→ **Exercise aim**: Begin at the line containing "R212. (DESIGN CHOICE: assumption log 16.) -/" in the entries below and end at the line containing "let m := fxOne + expGo r 26 1 fxOne"; transcribe that range exactly and nothing outside it.

→ **Entries provided**:
◆ ◆ ◆ ◆
-- ==== Sys2Proof/Machine/Fixed.lean ====
section
/-!
DEFINITION. Numeric functions the spec gives in real arithmetic: the CIE lightness curve of R212 and the exponentials of
the heat and affinage rules, in fixed point.
-/
namespace Sys2Proof.Machine

/-- Integer cube root by bits: the largest r with r^3 at most `n`, below 2^k more than `acc`. -/
def icbrtGo (n : Nat) : Nat → Nat → Nat
  | 0, acc => acc
  | k + 1, acc => let c := acc + 2 ^ k; icbrtGo n k (if c * c * c ≤ n then c else acc)

/-- Integer cube root of a number below 2^144. (DESIGN CHOICE: assumption log 25.) -/
def icbrt (n : Nat) : Nat := icbrtGo n 48 0

/-- Scale of the lightness arithmetic. -/
def cieOne : Nat := 1099511627776

/-- CIE lightness of v / 65536, scaled (R212). -/
def lstar (v : Nat) : Nat :=
  if 216 * 65536 < v * 24389 then 116 * icbrt (v * cieOne * cieOne * cieOne / 65536) - 16 * cieOne
  else v * 24389 * cieOne / (27 * 65536)

/-- Luminance of a scaled lightness, in 1/65536, rounded to nearest (R212). -/
def ylum (l : Nat) : Nat :=
  if 8 * cieOne < l then
    let a := l + 16 * cieOne
    (a * a * a * 65536 * 2 / (116 * 116 * 116 * cieOne * cieOne * cieOne) + 1) / 2
  else (l * 27 * 65536 * 2 / (24389 * cieOne) + 1) / 2

/-- The rounded result of the CIE branch of fade() (R212). (DESIGN CHOICE: assumption log 16.) -/
def fadeCie (v0 v1 e f : Nat) : Nat :=
  let l0 : Int := lstar v0
  let l1 : Int := lstar v1
  ylum (l0 + (l1 - l0) * e / f).toNat

/-- The engine's own CIE result: the rounded one plus a free difference of at most 1 LSB (R212).
(DESIGN CHOICE: assumption log 16.) -/
def fadeCieEngine (v0 v1 e f : Nat) : Nat :=
  min 65536 (fadeCie v0 v1 e f + Config.freeNat 2 (((v0 * 131072 + v1) * 65536 + e) * 65536 + f) % 3 - 1)

/-- fade() of R212. (DESIGN CHOICE: assumption log 16.) -/
def fadeValue (v0 v1 e f : Nat) (cie : Bool) : Nat :=
  if f = 0 || f ≤ e then v1
  else if cie then fadeCieEngine v0 v1 e f
  else (v0 * (f - e) + v1 * e + f / 2) / f

/-- A fade evaluated at a latch point at `tb2` (R212). -/
def Fade.eval (x : Fade) (tb2 : Nat) : Fade := { x with val := fadeValue x.v0 x.v1 ((tb2 - x.start) / 1000000) x.ms x.curve }

/-- Start a fade from the value in force, or let an equal one continue (R213, R258). -/
def Fade.retarget (x : Fade) (v1 ms : Nat) (curve : Bool) (tb2 : Nat) : Fade :=
  if x.v1 = v1 && x.ms = ms && x.curve = curve then x
  else { v0 := x.val, v1 := v1, ms := ms, curve := curve, start := tb2, val := x.val }

/-- A fade at rest at a value. -/
def Fade.rest (v : Nat) : Fade := { v0 := v, v1 := v, val := v }

/-- alpha8 of R195. -/
def alpha8 (v : Nat) : Nat := v * 257 + v / 128

/-! ### Exponentials and logarithms

Reals are held in units of 2^-64 (assumption log 25). -/

/-- One, in units of 2^-64. -/
def fxOne : Nat := 18446744073709551616
/-- ln 2. -/
def fxLn2 : Nat := 12786308645202655660

/-- The terms of 2 atanh z from term `k` on, `n` of them: `p` is z^(2k+1), `q` is z^2. -/
def atanhGo (q : Nat) : Nat → Nat → Nat → Nat
  | 0, _, _ => 0
  | n + 1, k, p => 2 * p / (2 * k + 1) + atanhGo q n (k + 1) (p * q / fxOne)

/-- ln of a number in [1, 2). -/
def lnMant (m : Nat) : Nat :=
  let z := (m - fxOne) * fxOne / (m + fxOne)
  atanhGo (z * z / fxOne) 24 0 z

/-- ln of the quotient a / b, both at least 1. (DESIGN CHOICE: assumption log 25.) -/
def lnRatio (a b : Nat) : Int :=
  let half (n : Nat) : Int := (lnMant (n * fxOne / 2 ^ Nat.log2 n) : Nat) + (Nat.log2 n * fxLn2 : Nat)
  half (max 1 a) - half (max 1 b)

/-- The terms of exp r from term `k` on, `n` of them, `p` being the term before. -/
def expGo (r : Nat) : Nat → Nat → Nat → Nat
  | 0, _, _ => 0
  | n + 1, k, p => let t := p * r / fxOne / k; t + expGo r n (k + 1) t

/-- exp x; above 2^64 it is held at 2^128 units, below 2^-64 at 0. (DESIGN CHOICE: assumption log 25.) -/
def fxExp (x : Int) : Nat :=
  let n := x / (fxLn2 : Nat)
  let r := (x - n * (fxLn2 : Nat)).toNat
  let m := fxOne + expGo r 26 1 fxOne
  if 64 ≤ n then fxOne * fxOne else if n < -64 then 0 else if 0 ≤ n then m * 2 ^ n.toNat else m / 2 ^ (-n).toNat

/-- Units of 2^-32 of a degree in an S12.4 temperature. -/
def degUnit : Nat := 4294967296
/-- An S12.4 value in units of 2^-32 degC. -/
def ofS124 (v : Int) : Int := v * 268435456
/-- Units of 2^-32 degC narrowed to S12.4 (R13). -/
def toS124 (v : Int) : Int := clampInt (-32768) 32767 (rdiv v 268435456)

end Sys2Proof.Machine
end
◆ ◆ ◆ ◆
→ **Result below**:
/-- fade() of R212. (DESIGN CHOICE: assumption log 16.) -/
def fadeValue (v0 v1 e f : Nat) (cie : Bool) : Nat :=
  if f = 0 || f ≤ e then v1
  else if cie then fadeCieEngine v0 v1 e f
  else (v0 * (f - e) + v1 * e + f / 2) / f

/-- A fade evaluated at a latch point at `tb2` (R212). -/
def Fade.eval (x : Fade) (tb2 : Nat) : Fade := { x with val := fadeValue x.v0 x.v1 ((tb2 - x.start) / 1000000) x.ms x.curve }

/-- Start a fade from the value in force, or let an equal one continue (R213, R258). -/
def Fade.retarget (x : Fade) (v1 ms : Nat) (curve : Bool) (tb2 : Nat) : Fade :=
  if x.v1 = v1 && x.ms = ms && x.curve = curve then x
  else { v0 := x.val, v1 := v1, ms := ms, curve := curve, start := tb2, val := x.val }

/-- A fade at rest at a value. -/
def Fade.rest (v : Nat) : Fade := { v0 := v, v1 := v, val := v }

/-- alpha8 of R195. -/
def alpha8 (v : Nat) : Nat := v * 257 + v / 128

/-! ### Exponentials and logarithms

Reals are held in units of 2^-64 (assumption log 25). -/

/-- One, in units of 2^-64. -/
def fxOne : Nat := 18446744073709551616
/-- ln 2. -/
def fxLn2 : Nat := 12786308645202655660

/-- The terms of 2 atanh z from term `k` on, `n` of them: `p` is z^(2k+1), `q` is z^2. -/
def atanhGo (q : Nat) : Nat → Nat → Nat → Nat
  | 0, _, _ => 0
  | n + 1, k, p => 2 * p / (2 * k + 1) + atanhGo q n (k + 1) (p * q / fxOne)

/-- ln of a number in [1, 2). -/
def lnMant (m : Nat) : Nat :=
  let z := (m - fxOne) * fxOne / (m + fxOne)
  atanhGo (z * z / fxOne) 24 0 z

/-- ln of the quotient a / b, both at least 1. (DESIGN CHOICE: assumption log 25.) -/
def lnRatio (a b : Nat) : Int :=
  let half (n : Nat) : Int := (lnMant (n * fxOne / 2 ^ Nat.log2 n) : Nat) + (Nat.log2 n * fxLn2 : Nat)
  half (max 1 a) - half (max 1 b)

/-- The terms of exp r from term `k` on, `n` of them, `p` being the term before. -/
def expGo (r : Nat) : Nat → Nat → Nat → Nat
  | 0, _, _ => 0
  | n + 1, k, p => let t := p * r / fxOne / k; t + expGo r n (k + 1) t

/-- exp x; above 2^64 it is held at 2^128 units, below 2^-64 at 0. (DESIGN CHOICE: assumption log 25.) -/
def fxExp (x : Int) : Nat :=
  let n := x / (fxLn2 : Nat)
  let r := (x - n * (fxLn2 : Nat)).toNat
  let m := fxOne + expGo r 26 1 fxOne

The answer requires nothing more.